To automate or not to automate. That is the question!
More and more companies are accelerating their process automation developments to allow their employees to work remotely and avoid crowded offices. In addition, COVID-19 government guidelines and stop-and-go instructions have forced companies to re-formulate and re-engineer their internal processes. But apart from COVID, many companies have taken the opportunity to accelerate their automation projects in order to cut costs and reduce head count.
Let’s explore if that’s always a good idea.
Automating routine tasks and using technology to achieve greater speed and accuracy definitely has a positive effect on improved productivity, speedier service, and more uniform and consistent workflows. On the other hand, automation to simply cut costs may be damaging, especially if it is “shoved down the throat” of customers and employees. In these instances, cutting costs as a single objective is never a successful strategy over the long-term. Some may accept the idea of pushing administrative tasks onto customers, but many others may find it downright irritating.

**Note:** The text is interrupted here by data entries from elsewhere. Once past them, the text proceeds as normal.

-- ==== Sys2Proof/Laws/CanonDescriptors.lean ====
section
/-!
SUPPORT. The operations and meanings of Machine/Descriptors.lean keep the stores canonical.
-/

namespace Sys2Proof.Machine

theorem Device.noteLink_canonical {d : Device} (h : d.Canonical) (a : Nat) (v : Byte × Byte) :
    Device.Canonical (Device.noteLink d a v) := by
  unfold Device.noteLink
  repeat' first
    | with_reducible assumption
    | with_reducible apply Device.linkFailed_canonical
    | simp only [Device.canonical_mk]
    | with_reducible apply Device.stores_canonical
    | with_reducible apply stores_canonical_filter
    | with_reducible apply stores_canonical_mem
    | with_reducible apply stores_canonical_clear
    | with_reducible apply Device.reset_canonical
    | with_reducible apply stores_canonical_sram
    | with_reducible apply stores_canonical_empty
    | split

theorem Device.vetoed_canonical {d : Device} (h : d.Canonical) (k : RingRef) (a : Nat) (v : Byte × Byte) :
    Device.Canonical (Device.vetoed d k a v) := by
  unfold Device.vetoed
  repeat' first
    | with_reducible assumption
    | with_reducible apply Device.finish_canonical
    | with_reducible apply Device.noteLink_canonical

theorem Device.descEcc_canonical {d : Device} (h : d.Canonical) (k : RingRef) (a : Nat) (ecc : Ecc) (f : Device → Device) (h4 : ∀ x0, x0.Canonical → Device.Canonical (f x0)) :
    Device.Canonical (Device.descEcc d k a ecc f) := by
  unfold Device.descEcc
  repeat' first
    | with_reducible assumption
    | with_reducible apply h4
    | with_reducible apply Device.memEcc_canonical
    | with_reducible apply Device.finish_canonical
    | dsimp only
    | with_reducible apply Device.stores_canonical
    | with_reducible apply stores_canonical_filter
    | with_reducible apply stores_canonical_mem
    | with_reducible apply stores_canonical_clear
    | with_reducible apply Device.reset_canonical
    | with_reducible apply stores_canonical_sram
    | with_reducible apply stores_canonical_empty
    | split

theorem Device.admissionTurn_canonical {d : Device} (h : d.Canonical) {k : RingRef} {r : Device} (e : d.admissionTurn k = some r) :
    r.Canonical := by
  unfold Device.admissionTurn at e
  repeat' split at e
  all_goals first
    | (injection e with e; subst e; exact h)
    | contradiction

A more beneficial strategy involves the implementation of consistent processes to improve productivity. At first glance, the two strategies may look the same, but improving productivity versus cutting time and costs will have greater “buy-in” from the employees and more long-term and lasting benefits for customers.
Here are a couple of examples on why focusing on purely cutting costs may backfire.
- A purchasing manager finds a cheaper supplier for shopping bags and at first glance, switching to the less expensive supplier results in saving money. But what if the new bags are poor quality and break? Frustrated customers complain about the cheap bags and cashiers are forced to double bag all purchases. The results are more work, slower check-out, and of course, evaporated savings. This is in addition to customers thinking the company is nickel and diming them, which in turns, puts their trust in the brand in question!
- In another scenario, a customer calls to inquire about a product or service and is “greeted” by an automated answering service that only delays the contact. We all know the frustration of the push one, push two, push three instructions in order to reach an actual human being. Worst of all, when the customer finally speaks with a representative, they find out that the employee doesn’t have the answer and transfers the call to another department! This department, of course, happens to not answer their phone. The final frustration? The automated system suggests the customer visit the website (which they probably did to begin with in order to get the telephone number). We now have a frustrated customer and a frustrated employee. This is in addition to a lost opportunity and an unresolved issue.
These examples demonstrate how companies shoot themselves in the foot by choice. When did avoiding speaking with a customer become a corporate objective? Interacting with customers and prospects is an opportunity to serve an existing customer or create a new customer. In both cases, it’s a chance to turn a complaining customer into a satisfied one! An important rule of thumb to remember: “If you do not want to talk to your customers, a competitor would be more than happy to “.
And what is it with the “no-reply email”? Who invented this? A one-way communication is never beneficial. Pursuing a sale as a single transaction will keep you at the transactions level, which means always searching for new customers. Pursuing a relationship with your customers, however, make them come back for more, and likely attracting others in their network as well. This is not rocket science.
Automating repetitive routine tasks will always be welcomed by employees. Making employees behave like robots will destroy engagement, initiative, and innovation. Using robots to weld repetitive tasks with speed and accuracy is definitely economical and effective. Using robots to interact with customers is risky. The bottom line? You need to push hard for using technology but not to the point where you are alienating customers and demoralizing employees. Making decisions based merely on accounting numbers may help your short term but risk your long-term growth, and even your survival.
Go ahead, speed up change but don’t crash!